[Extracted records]
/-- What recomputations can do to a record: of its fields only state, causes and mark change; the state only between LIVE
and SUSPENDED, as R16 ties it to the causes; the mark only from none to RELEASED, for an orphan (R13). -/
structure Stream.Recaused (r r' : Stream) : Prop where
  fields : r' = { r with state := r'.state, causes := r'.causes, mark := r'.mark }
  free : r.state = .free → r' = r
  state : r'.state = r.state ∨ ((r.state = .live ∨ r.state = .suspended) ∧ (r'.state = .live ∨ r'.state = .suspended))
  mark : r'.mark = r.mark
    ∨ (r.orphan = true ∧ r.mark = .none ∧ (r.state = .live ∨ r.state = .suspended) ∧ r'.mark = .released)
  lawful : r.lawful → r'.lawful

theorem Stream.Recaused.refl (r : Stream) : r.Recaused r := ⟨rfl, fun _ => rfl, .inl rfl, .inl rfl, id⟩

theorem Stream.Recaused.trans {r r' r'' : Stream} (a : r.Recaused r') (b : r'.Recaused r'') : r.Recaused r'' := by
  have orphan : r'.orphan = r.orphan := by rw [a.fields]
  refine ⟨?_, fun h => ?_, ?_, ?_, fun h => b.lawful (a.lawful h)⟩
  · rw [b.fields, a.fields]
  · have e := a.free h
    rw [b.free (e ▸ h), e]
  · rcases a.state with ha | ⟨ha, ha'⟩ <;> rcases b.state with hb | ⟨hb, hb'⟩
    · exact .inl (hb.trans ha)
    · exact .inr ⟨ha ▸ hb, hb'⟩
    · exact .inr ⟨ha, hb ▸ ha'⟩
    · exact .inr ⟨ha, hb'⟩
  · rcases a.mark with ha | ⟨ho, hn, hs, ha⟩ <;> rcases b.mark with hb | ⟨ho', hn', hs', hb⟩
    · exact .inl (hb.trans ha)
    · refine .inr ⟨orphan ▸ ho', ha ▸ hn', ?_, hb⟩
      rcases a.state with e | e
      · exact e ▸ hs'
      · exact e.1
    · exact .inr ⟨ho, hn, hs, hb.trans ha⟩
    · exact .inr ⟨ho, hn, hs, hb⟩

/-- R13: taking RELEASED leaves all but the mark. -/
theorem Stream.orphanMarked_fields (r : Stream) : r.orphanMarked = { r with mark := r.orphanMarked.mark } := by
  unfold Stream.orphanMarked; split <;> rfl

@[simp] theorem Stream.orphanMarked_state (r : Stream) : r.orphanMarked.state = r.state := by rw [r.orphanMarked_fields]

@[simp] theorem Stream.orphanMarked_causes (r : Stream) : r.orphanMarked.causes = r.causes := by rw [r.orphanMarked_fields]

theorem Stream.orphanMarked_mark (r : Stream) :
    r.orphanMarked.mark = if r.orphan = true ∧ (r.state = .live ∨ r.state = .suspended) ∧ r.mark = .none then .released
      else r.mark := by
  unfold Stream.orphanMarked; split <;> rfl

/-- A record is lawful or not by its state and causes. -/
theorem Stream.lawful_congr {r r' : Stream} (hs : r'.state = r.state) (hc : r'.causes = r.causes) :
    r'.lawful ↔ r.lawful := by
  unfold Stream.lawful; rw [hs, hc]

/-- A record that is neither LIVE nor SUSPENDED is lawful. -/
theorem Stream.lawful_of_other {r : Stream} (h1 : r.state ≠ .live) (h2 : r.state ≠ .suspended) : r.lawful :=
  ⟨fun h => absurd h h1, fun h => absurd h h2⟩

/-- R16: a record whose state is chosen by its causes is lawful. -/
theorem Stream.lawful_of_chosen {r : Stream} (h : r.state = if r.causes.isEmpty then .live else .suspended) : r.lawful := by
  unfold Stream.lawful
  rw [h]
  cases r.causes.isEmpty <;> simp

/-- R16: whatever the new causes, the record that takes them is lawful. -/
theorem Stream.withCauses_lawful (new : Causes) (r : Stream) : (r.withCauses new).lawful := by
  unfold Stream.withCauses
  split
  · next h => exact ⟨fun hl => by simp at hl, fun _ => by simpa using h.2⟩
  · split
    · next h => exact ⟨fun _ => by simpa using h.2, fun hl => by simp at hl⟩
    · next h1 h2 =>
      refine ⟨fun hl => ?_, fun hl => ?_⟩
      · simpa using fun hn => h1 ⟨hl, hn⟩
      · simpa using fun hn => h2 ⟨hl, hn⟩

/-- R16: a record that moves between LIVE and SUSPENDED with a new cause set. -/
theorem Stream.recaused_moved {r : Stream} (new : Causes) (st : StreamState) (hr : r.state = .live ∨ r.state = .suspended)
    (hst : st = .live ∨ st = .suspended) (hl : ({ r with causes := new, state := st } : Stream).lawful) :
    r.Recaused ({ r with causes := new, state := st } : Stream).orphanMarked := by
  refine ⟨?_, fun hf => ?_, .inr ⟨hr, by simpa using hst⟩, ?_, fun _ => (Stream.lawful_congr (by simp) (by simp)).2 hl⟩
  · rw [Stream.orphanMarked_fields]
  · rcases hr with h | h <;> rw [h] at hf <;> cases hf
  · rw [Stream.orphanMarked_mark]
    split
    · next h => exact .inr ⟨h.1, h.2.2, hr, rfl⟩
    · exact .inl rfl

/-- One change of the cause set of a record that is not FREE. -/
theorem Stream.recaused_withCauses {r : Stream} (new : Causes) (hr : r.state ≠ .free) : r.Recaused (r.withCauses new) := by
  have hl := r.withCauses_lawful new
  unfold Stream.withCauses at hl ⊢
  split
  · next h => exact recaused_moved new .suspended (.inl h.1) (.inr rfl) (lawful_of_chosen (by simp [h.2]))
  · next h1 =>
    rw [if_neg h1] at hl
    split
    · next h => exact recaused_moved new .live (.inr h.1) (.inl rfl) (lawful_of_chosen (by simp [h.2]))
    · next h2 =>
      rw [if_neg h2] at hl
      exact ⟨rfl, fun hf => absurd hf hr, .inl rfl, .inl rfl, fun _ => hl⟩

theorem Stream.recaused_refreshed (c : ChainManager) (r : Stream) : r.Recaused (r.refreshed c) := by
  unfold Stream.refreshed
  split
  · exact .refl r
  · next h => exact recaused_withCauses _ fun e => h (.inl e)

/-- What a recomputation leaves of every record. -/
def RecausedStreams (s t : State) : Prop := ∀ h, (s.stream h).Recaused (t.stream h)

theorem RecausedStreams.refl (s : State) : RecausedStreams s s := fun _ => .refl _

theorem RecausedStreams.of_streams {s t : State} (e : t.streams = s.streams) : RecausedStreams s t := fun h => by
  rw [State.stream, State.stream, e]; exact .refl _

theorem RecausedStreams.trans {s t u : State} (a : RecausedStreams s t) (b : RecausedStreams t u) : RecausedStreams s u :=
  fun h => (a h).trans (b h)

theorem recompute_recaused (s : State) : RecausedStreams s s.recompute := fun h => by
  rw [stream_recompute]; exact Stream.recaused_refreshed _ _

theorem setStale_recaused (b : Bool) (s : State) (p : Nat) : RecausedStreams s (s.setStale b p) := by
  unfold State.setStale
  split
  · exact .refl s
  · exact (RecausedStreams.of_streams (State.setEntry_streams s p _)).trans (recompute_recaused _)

◆ Exercise instructions: All lines from the top of the data through the line containing "theorem Stream.orphanMarked_mark (r" need to be retyped exactly, and nothing more.

◆ Answer box:
/-- What recomputations can do to a record: of its fields only state, causes and mark change; the state only between LIVE
and SUSPENDED, as R16 ties it to the causes; the mark only from none to RELEASED, for an orphan (R13). -/
structure Stream.Recaused (r r' : Stream) : Prop where
  fields : r' = { r with state := r'.state, causes := r'.causes, mark := r'.mark }
  free : r.state = .free → r' = r
  state : r'.state = r.state ∨ ((r.state = .live ∨ r.state = .suspended) ∧ (r'.state = .live ∨ r'.state = .suspended))
  mark : r'.mark = r.mark
    ∨ (r.orphan = true ∧ r.mark = .none ∧ (r.state = .live ∨ r.state = .suspended) ∧ r'.mark = .released)
  lawful : r.lawful → r'.lawful

theorem Stream.Recaused.refl (r : Stream) : r.Recaused r := ⟨rfl, fun _ => rfl, .inl rfl, .inl rfl, id⟩

theorem Stream.Recaused.trans {r r' r'' : Stream} (a : r.Recaused r') (b : r'.Recaused r'') : r.Recaused r'' := by
  have orphan : r'.orphan = r.orphan := by rw [a.fields]
  refine ⟨?_, fun h => ?_, ?_, ?_, fun h => b.lawful (a.lawful h)⟩
  · rw [b.fields, a.fields]
  · have e := a.free h
    rw [b.free (e ▸ h), e]
  · rcases a.state with ha | ⟨ha, ha'⟩ <;> rcases b.state with hb | ⟨hb, hb'⟩
    · exact .inl (hb.trans ha)
    · exact .inr ⟨ha ▸ hb, hb'⟩
    · exact .inr ⟨ha, hb ▸ ha'⟩
    · exact .inr ⟨ha, hb'⟩
  · rcases a.mark with ha | ⟨ho, hn, hs, ha⟩ <;> rcases b.mark with hb | ⟨ho', hn', hs', hb⟩
    · exact .inl (hb.trans ha)
    · refine .inr ⟨orphan ▸ ho', ha ▸ hn', ?_, hb⟩
      rcases a.state with e | e
      · exact e ▸ hs'
      · exact e.1
    · exact .inr ⟨ho, hn, hs, hb.trans ha⟩
    · exact .inr ⟨ho, hn, hs, hb⟩

/-- R13: taking RELEASED leaves all but the mark. -/
theorem Stream.orphanMarked_fields (r : Stream) : r.orphanMarked = { r with mark := r.orphanMarked.mark } := by
  unfold Stream.orphanMarked; split <;> rfl

@[simp] theorem Stream.orphanMarked_state (r : Stream) : r.orphanMarked.state = r.state := by rw [r.orphanMarked_fields]

@[simp] theorem Stream.orphanMarked_causes (r : Stream) : r.orphanMarked.causes = r.causes := by rw [r.orphanMarked_fields]

theorem Stream.orphanMarked_mark (r : Stream) :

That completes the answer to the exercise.